The next night, I composed Find Me – a ballad. Thursday night, I mixed both songs. Then it was Friday, my gig. After observing male restaurant-goers salivate over my headshots in the front window of The Blue Cactus while I slipped by them unnoticed, a hard-edged tune popped into my head, Through Men’s Eyes. I put it together after midnight, upon returning home from my unremarkable performance. On Saturday evening, I wrote my opus, Scheherazade. I thought it was at least as good as Madonna’s Holiday.
Anyone other than a creative artist would find it hard to believe I could write music so quickly. But artists know too cruelly well that inspiration usually comes all at once or not at all. In my case, I was writing three-and a-half minute pop songs, not three-movement symphonies; verse, chorus - verse, chorus - bridge - verse, chorus - chorus. Et voilà. Done.

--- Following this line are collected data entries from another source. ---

theorem faulted_spec (s : State) : ∃ m f, StoppedFrame s f ∧
    s.faulted.sansPosts = ({ s with
      mpt := m, fsc := f, upe := s.upe.aborted .fault s
      pss := { s.pss with
        rail := .fault, holdTimer := some ⟨s.partTime, 100⟩, idleTimer := none, riseTimer := none
        history := addFault s.pss.history s.partTime } } : State).sansPosts ∧
    s.faulted.sif.posted = s.postedOnce .panel ∧ (∀ c, Ends c [] s s.faulted) ∧ KeepsAsked s s.faulted := by
  obtain ⟨m, f, ⟨still, cleared⟩, e, queue⟩ := stopFrame_stops { s with
    pss.rail := .fault, pss.holdTimer := s.timer 100, pss.idleTimer := none, pss.riseTimer := none }
  unfold State.faulted
  rw [e]
  refine ⟨m, { f with laneSet := f.laneSet.filter fun i => (s.lane i).state != .driving }, ⟨still, cleared⟩, ?_, ?_, fun c => ?_, ?_⟩
  · rw [sansPosts_post, sansPosts_ask]
    rfl
  · rw [post_sif_posted, State.postedOnce, ask_sif_posted]
    rfl
  · refine Ends.post (Ends.ask ?_ .panel) .panel
    exact Ends.refl.congr (queue := queue) (chain := by cases c <;> rfl)
  · exact ((keepsAsked_of_writers (s := s)).trans (keepsAsked_ask .panel)).trans (keepsAsked_post .panel)

/-- The events that take a fault (R98, R100). -/
def TakesFault (c : Instr) (s : State) : Prop :=
  (c = .railGoodDeasserted ∧ s.pss.rail = .on) ∨ (c = .riseTimeout ∧ s.pss.rail = .rising ∧ s.pss.riseTimer ≠ none)

theorem TakesFault.exec {c : Instr} (h : TakesFault c s) : ∃ g,
    exec c s = .next (portGrants (fault { s with pss.railGood := g })) := by
  rcases h with ⟨rfl, on⟩ | ⟨rfl, rising, runs⟩
  · exact ⟨false, congrArg done (if_pos on : goodDeasserted s = _)⟩
  · exact ⟨s.pss.railGood, congrArg done (if_pos ⟨rising, runs⟩ : riseExpiry s = fault s)⟩

/-! ### The lockout (R85, R103) -/

/-- The state of a lockout before the waiting updates end. -/
def State.lockedOut (s : State) : State := ask .panel { s.faulted with pss.rail := .locked, pss.holdTimer := none }

theorem lockout_eq (s : State) : lockout s.faulted = abandonTest (lockoutWake (endAllWaiting .panelFault s.lockedOut)) := rfl

theorem lockedOut_spec (s : State) : ∃ m f, StoppedFrame s f ∧
    s.lockedOut.sansPosts = ({ s with
      mpt := m, fsc := f, upe := s.upe.aborted .fault s
      pss := { s.pss with
        rail := .locked, holdTimer := none, idleTimer := none, riseTimer := none
        history := addFault s.pss.history s.partTime } } : State).sansPosts ∧
    s.lockedOut.sif.posted = s.postedOnce .panel ∧ (∀ c, Ends c [] s s.lockedOut) ∧ KeepsAsked s s.lockedOut := by
  obtain ⟨m, f, stopped, frame, posted, ends, kept⟩ := faulted_spec s
  unfold State.lockedOut
  generalize s.faulted = a at *
  refine ⟨m, f, stopped, ?_, (ask_sif_posted _ _).trans posted, fun c => ?_, ?_⟩
  · rw [sansPosts_ask]
    exact (congrArg (fun x : State => ({ x with pss.rail := .locked, pss.holdTimer := none } : State)) frame :)
  · exact ((ends c).congr (u := { a with pss.rail := .locked, pss.holdTimer := none }) (chain := by cases c <;> rfl)).ask .panel
  · exact (kept.congr (u := { a with pss.rail := .locked, pss.holdTimer := none })).trans (keepsAsked_ask .panel)

/-- With the panel LOCKED the ends of the waiting updates empty the list and leave lanes, supply and scanner. -/
theorem endAllWaiting_locked (code : Code) (locked : s.pss.rail = .locked) :
    let t := endAllWaiting code s
    t.upe = { s.upe with list := [] } ∧ t.pss = s.pss ∧ t.fsc = s.fsc := by
  obtain ⟨li, en, tm, frame, ids, -, timer, -, -⟩ := leaveAll_spec (s.upe.list.map Entry.id) s
  have none_ : li = [] := List.eq_nil_iff_forall_not_mem.mpr fun e mem => (ids e mem).2 (ids e mem).1
  have same : tm = s.pss.idleTimer := timer (by rw [locked]; nofun)
  subst none_ same
  unfold endAllWaiting
  dsimp only at frame
  generalize (s.upe.list.map Entry.id).foldl (fun t id => leaveList id t) s = v at *
  have rest := sansRequests_of_sansPosts (sansPosts_of_sansStatus frame)
  have upe : v.upe = { s.upe with list := [] } := upe_of_sansRequests rest
  have pss : v.pss = s.pss := (pss_of_sansRequests rest).trans rfl
  have fsc : v.fsc = s.fsc := (fsc_of_sansRequests rest).trans rfl
  obtain ⟨upe', pss', fsc'⟩ := (follows_endings code s.upe.list (s := v)).still (by rwa [pss])
  exact ⟨upe'.trans upe, pss'.trans pss, fsc'.trans fsc⟩

theorem follows_lockoutWake : Follows s (lockoutWake s) := by
  unfold lockoutWake
  split
  · next h => exact follows_toWaking _ (by rw [h.1]; rfl)
  · exact .refl

theorem follows_abandonTest : Follows s (abandonTest s) := by
  unfold abandonTest
  split
  · next h => exact (leaveQuiesce_abandoned .none .panelFault (by rw [h.1]; rfl)).2
  · exact .refl

/-- Whatever waits, and whatever part state follows, a lockout leaves this of lanes, supply and scanner. -/
theorem lockout_still (s : State) : ∃ f, StoppedFrame s f ∧
    (lockout s.faulted).upe = { s.upe.aborted .fault s with list := [] } ∧
    (lockout s.faulted).pss = { s.pss with
      rail := .locked, holdTimer := none, idleTimer := none, riseTimer := none
      history := addFault s.pss.history s.partTime } ∧
    (lockout s.faulted).fsc = f := by
  obtain ⟨m, f, stopped, frame, -, -, -⟩ := lockedOut_spec s
  rw [lockout_eq]
  generalize s.lockedOut = y at *
  have rest := sansRequests_of_sansPosts frame
  have pss := pss_of_sansRequests rest
  have locked : y.pss.rail = .locked := by rw [pss]
  obtain ⟨upe', pss', fsc'⟩ := endAllWaiting_locked .panelFault locked
  generalize endAllWaiting .panelFault y = z at *
  obtain ⟨upe'', pss'', fsc''⟩ := (follows_lockoutWake.trans follows_abandonTest : Follows z _).still (by rw [pss', locked])
  refine ⟨f, stopped, ?_, ?_, ?_⟩
  · rw [upe'', upe', upe_of_sansRequests rest]
  · rw [pss'', pss', pss]
  · rw [fsc'', fsc', fsc_of_sansRequests rest]

theorem lockoutWake_stands (stands : s.rsc.part ≠ .restTurn ∨ ¬∃ l ∈ s.upe.lanes, l.state = .arming) : lockoutWake s = s := by
  refine if_neg fun h => ?_
  rcases stands with other | none_
  · exact other h.1
  · exact none_ ((someArming_iff s).mp h.2.2)

theorem lockoutWake_wakes (turning : s.rsc.part = .restTurn) (locked : s.pss.rail = .locked) (arming : ∃ l ∈ s.upe.lanes, l.state = .arming) :
    lockoutWake s = toWaking .panel s := if_pos ⟨turning, locked, (someArming_iff s).mpr arming⟩

theorem endAllWaiting_one (code : Code) {e : Entry} (list : s.upe.list = [e]) :
    endAllWaiting code s = endWaiting code (leaveList e.id s) e := by
  rw [endAllWaiting, list]
  rfl

/-- One entry leaves the list. -/
theorem leaveOne_spec {e : Entry} (locked : s.pss.rail = .locked) : ∃ li en,
    (leaveList e.id s).sansStatus = ({ s with upe.list := li, wfs.entries := en } : State).sansStatus ∧
    (∀ c, Ends c [] s (leaveList e.id s)) ∧ KeepsAsked s (leaveList e.id s) := by
  obtain ⟨li, en, tm, frame, -, -, timer, ends, kept⟩ := leaveAll_spec [e.id] s
  have same : tm = s.pss.idleTimer := timer (by rw [locked]; nofun)
  subst same
  exact ⟨li, en, frame, ends, kept⟩

theorem arming_abort (c : AbortCause) (lanes : List Lane) :
    (∃ l ∈ lanes.map fun l => if l.state = .driving then { l with state := .retiring, abort := some c } else l, l.state = .arming) ↔
      ∃ l ∈ lanes, l.state = .arming := by
  simp only [List.mem_map, exists_exists_and_eq_and]
  refine exists_congr fun l => and_congr_right fun _ => ?_
  split
  · next driving => simp [driving]
  · rfl

theorem waitingEnds_length (code : Nat) : ∀ {l : List Entry}, (∀ e ∈ l, ∃ r, e.origin = .record r) →
    (waitingEnds code l).length = l.length
  | [], _ => rfl
  | e :: l, all => by
    obtain ⟨r, is⟩ := all e (by simp)
    rw [waitingEnds_cons, waitingEnds_record code is, List.length_append, waitingEnds_length code fun f mem => all f (by simp [mem])]
    simp [Nat.add_comm]

/-- No store entry is held by an entry that has left, the store's entries being `en`. -/
theorem unheld_store {en : List StoreEntry} {n : Nat} (entries : s.wfs.entries = en) (free : ∀ f ∈ en, f.holder ≠ some n) (j : Nat) :
    (s.store j).holder ≠ some n := by
  rw [State.store, entries]
  by_cases inside : j < en.length
  · rw [List.getD_eq_getElem _ _ inside]
    exact free _ (List.getElem_mem inside)
  · rw [List.getD_eq_default _ _ (Nat.not_lt.mp inside)]
    nofun

end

It was a piece of cake, as Marie Antoinette more or less said.
By Sunday afternoon, I was lonely but exhilarated. I’d written music almost nonstop since Arnaud had left town. In a rare state of mind, I felt totally connected to my real self. Writing songs wasn’t like performing them. I was writing them for myself. Unlike performing songs for an audience, when I wrote songs I wasn’t trying to curry favor with anyone. I was just trying to express what I really felt – and I knew when I got it right – like hitting a nail on the head.
But when I performed, it was about how the audience received me. My job was to get strangers to like me – something that didn’t sit well with me. Why should I try to get strangers to like me? Not only did it seem unnatural, it didn’t seem very French at all. Not that I’d become French all of a sudden, but it seemed to me the French exhibited natural behavior in their distrust of strangers or outsiders. Why did Americans smile at total strangers anyways?